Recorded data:
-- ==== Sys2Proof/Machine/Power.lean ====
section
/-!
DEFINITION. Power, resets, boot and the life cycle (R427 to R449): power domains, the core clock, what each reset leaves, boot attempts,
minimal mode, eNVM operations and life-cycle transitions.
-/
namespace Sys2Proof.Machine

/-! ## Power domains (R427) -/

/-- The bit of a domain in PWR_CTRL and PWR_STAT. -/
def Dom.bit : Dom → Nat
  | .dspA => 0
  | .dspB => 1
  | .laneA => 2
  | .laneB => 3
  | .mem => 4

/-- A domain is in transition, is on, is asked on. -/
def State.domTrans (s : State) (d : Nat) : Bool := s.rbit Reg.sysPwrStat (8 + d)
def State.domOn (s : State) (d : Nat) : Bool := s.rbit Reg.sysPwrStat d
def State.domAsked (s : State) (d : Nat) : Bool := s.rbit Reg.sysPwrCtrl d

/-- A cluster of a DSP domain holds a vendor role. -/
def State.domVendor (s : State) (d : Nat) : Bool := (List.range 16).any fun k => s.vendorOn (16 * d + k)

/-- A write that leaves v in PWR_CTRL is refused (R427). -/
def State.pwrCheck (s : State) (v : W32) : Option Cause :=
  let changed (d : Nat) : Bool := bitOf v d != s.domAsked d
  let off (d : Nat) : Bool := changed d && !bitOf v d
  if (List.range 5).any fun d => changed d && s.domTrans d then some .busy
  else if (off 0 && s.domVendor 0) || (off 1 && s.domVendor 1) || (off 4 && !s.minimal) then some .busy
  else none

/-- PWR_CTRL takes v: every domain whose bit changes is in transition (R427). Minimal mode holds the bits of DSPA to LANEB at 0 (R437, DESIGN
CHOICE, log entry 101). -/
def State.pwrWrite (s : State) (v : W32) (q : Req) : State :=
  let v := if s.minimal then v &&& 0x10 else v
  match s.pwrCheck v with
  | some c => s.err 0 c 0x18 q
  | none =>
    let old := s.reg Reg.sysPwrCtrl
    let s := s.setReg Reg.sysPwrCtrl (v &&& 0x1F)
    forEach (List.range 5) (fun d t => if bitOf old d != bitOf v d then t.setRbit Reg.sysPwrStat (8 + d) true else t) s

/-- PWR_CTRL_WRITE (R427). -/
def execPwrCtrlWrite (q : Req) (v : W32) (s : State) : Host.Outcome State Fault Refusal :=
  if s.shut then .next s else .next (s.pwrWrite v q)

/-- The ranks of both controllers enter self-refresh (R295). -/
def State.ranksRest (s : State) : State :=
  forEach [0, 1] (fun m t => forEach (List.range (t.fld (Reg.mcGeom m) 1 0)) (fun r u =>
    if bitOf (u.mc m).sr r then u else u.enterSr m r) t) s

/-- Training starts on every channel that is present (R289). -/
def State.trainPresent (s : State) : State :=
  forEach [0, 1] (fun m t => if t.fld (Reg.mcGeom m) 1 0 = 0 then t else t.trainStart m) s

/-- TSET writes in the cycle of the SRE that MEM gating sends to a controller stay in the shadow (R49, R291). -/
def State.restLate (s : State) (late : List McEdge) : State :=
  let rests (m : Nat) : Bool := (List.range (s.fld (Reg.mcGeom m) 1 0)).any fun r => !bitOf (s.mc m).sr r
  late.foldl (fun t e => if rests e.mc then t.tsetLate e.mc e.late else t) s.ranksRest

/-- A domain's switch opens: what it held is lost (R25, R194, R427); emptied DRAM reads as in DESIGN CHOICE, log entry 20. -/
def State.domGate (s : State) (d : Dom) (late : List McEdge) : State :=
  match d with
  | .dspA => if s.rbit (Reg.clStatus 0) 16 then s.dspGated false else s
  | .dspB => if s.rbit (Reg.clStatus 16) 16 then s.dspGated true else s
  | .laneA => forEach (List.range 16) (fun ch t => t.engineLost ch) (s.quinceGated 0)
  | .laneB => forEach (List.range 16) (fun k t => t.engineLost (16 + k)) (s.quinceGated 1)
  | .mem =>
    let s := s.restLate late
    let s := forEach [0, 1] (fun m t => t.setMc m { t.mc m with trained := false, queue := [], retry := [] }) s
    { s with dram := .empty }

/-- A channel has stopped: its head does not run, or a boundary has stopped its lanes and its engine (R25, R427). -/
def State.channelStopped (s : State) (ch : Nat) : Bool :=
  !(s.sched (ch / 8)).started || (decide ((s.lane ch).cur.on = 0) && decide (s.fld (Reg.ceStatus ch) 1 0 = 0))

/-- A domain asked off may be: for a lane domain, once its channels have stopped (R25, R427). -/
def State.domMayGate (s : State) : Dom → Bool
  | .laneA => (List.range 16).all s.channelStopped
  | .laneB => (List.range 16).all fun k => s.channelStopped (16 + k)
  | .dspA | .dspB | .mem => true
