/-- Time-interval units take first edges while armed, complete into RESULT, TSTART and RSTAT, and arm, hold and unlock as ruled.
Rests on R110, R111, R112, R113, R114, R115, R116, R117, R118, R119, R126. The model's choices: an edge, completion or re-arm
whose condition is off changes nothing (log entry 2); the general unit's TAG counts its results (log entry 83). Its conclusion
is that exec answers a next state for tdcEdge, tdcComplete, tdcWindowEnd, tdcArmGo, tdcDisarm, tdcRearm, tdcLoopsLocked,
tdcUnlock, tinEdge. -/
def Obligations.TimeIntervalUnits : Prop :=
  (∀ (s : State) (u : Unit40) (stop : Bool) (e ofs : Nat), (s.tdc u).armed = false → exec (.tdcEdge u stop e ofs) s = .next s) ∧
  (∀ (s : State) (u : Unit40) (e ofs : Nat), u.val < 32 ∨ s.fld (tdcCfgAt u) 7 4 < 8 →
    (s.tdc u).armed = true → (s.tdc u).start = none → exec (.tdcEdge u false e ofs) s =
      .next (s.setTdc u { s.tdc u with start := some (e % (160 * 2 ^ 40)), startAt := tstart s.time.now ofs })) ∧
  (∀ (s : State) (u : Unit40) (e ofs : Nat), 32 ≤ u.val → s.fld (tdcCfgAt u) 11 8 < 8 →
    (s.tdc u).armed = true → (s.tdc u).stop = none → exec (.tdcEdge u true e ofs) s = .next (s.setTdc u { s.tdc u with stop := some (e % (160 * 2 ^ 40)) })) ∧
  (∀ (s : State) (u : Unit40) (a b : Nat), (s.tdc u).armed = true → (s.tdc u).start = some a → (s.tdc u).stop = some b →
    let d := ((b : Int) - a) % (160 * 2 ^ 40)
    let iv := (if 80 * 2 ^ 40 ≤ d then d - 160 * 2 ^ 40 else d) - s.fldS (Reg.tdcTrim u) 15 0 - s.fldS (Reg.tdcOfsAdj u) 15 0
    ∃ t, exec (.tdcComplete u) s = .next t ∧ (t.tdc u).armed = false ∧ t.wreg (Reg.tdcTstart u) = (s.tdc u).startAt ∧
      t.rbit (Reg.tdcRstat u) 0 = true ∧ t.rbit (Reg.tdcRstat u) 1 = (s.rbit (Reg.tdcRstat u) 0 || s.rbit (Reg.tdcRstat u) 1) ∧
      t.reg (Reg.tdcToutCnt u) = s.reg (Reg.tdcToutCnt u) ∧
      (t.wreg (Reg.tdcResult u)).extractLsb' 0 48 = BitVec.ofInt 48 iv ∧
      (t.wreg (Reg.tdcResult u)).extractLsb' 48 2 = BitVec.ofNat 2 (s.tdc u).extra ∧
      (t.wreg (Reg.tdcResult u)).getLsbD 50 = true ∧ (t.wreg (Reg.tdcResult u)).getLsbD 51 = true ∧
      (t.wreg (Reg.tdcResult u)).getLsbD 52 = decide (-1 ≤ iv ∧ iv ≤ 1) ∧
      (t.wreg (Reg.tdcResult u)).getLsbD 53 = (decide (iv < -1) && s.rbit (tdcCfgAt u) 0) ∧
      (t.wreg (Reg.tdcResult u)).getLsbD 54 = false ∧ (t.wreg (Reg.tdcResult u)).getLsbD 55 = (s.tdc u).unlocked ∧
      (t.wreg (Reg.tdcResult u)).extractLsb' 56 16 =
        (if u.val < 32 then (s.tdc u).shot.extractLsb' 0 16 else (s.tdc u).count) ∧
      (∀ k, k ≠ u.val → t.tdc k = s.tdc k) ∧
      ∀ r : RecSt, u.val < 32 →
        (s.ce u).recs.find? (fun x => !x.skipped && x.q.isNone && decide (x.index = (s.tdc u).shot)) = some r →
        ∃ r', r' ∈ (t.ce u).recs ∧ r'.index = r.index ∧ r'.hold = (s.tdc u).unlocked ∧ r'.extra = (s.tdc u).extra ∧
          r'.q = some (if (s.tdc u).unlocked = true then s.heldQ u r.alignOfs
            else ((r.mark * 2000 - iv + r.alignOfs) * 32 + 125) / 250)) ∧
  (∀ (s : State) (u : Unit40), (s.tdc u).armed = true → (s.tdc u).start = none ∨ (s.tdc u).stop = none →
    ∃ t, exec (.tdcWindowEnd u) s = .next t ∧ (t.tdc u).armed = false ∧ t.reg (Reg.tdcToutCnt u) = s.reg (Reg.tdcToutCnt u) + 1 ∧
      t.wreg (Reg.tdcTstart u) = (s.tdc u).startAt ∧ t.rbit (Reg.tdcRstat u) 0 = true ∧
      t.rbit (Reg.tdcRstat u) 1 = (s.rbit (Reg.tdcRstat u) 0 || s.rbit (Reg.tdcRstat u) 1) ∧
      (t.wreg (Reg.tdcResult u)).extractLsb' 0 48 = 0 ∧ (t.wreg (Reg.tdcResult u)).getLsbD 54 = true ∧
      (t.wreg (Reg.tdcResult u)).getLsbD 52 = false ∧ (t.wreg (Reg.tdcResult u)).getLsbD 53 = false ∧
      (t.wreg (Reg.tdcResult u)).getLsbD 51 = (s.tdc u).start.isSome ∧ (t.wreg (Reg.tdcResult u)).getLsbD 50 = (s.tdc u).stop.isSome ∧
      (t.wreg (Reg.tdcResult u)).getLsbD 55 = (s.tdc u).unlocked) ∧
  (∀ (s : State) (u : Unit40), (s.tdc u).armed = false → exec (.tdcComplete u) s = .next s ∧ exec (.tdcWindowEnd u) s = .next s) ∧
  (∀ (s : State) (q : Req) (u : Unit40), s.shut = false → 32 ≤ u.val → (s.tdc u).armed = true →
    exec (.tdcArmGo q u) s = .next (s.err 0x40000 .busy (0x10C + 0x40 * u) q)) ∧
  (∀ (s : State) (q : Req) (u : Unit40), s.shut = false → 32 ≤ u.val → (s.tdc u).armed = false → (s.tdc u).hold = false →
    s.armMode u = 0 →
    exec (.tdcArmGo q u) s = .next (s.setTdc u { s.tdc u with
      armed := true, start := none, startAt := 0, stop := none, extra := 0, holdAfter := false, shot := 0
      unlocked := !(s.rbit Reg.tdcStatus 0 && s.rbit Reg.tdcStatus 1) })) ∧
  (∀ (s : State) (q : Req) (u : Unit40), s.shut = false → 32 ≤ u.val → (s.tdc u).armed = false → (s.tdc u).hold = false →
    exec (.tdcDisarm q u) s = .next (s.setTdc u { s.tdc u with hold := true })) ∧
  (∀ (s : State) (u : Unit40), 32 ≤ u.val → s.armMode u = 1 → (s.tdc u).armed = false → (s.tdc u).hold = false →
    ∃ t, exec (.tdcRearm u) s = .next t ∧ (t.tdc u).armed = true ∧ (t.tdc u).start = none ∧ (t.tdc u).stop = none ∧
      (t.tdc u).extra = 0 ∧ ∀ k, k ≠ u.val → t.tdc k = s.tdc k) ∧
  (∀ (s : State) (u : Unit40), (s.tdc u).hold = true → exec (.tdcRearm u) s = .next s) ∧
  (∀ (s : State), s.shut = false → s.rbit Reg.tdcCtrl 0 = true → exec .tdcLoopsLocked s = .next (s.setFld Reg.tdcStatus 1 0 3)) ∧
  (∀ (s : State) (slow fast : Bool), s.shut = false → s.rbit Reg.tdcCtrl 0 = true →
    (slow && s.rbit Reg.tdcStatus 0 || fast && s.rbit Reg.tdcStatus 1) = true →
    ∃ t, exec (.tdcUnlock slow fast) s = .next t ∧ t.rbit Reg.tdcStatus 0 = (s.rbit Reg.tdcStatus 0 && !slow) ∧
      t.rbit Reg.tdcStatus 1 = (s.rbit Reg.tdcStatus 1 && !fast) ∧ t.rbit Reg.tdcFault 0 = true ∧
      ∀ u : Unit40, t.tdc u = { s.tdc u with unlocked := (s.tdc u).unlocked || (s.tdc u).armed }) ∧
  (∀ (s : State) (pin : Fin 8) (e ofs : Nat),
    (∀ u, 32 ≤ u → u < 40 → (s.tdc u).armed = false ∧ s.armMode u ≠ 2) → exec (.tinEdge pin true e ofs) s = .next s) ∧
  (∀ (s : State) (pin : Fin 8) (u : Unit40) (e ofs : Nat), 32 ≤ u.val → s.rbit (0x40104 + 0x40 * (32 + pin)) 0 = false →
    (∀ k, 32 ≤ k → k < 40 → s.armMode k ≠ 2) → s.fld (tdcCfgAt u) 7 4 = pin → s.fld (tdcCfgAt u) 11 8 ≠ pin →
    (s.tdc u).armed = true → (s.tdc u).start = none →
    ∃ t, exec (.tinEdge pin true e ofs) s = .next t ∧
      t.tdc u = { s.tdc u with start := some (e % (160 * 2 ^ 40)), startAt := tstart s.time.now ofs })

▶ **PROBLEM DESCRIPTION**:
From the records, copy out each line that includes the string "tdcUnlock".

▶ **RESPONSE AREA**:
tdcUnlock, tinEdge. -/
    ∃ t, exec (.tdcUnlock slow fast) s = .next t ∧ t.rbit Reg.tdcStatus 0 = (s.rbit Reg.tdcStatus 0 && !slow) ∧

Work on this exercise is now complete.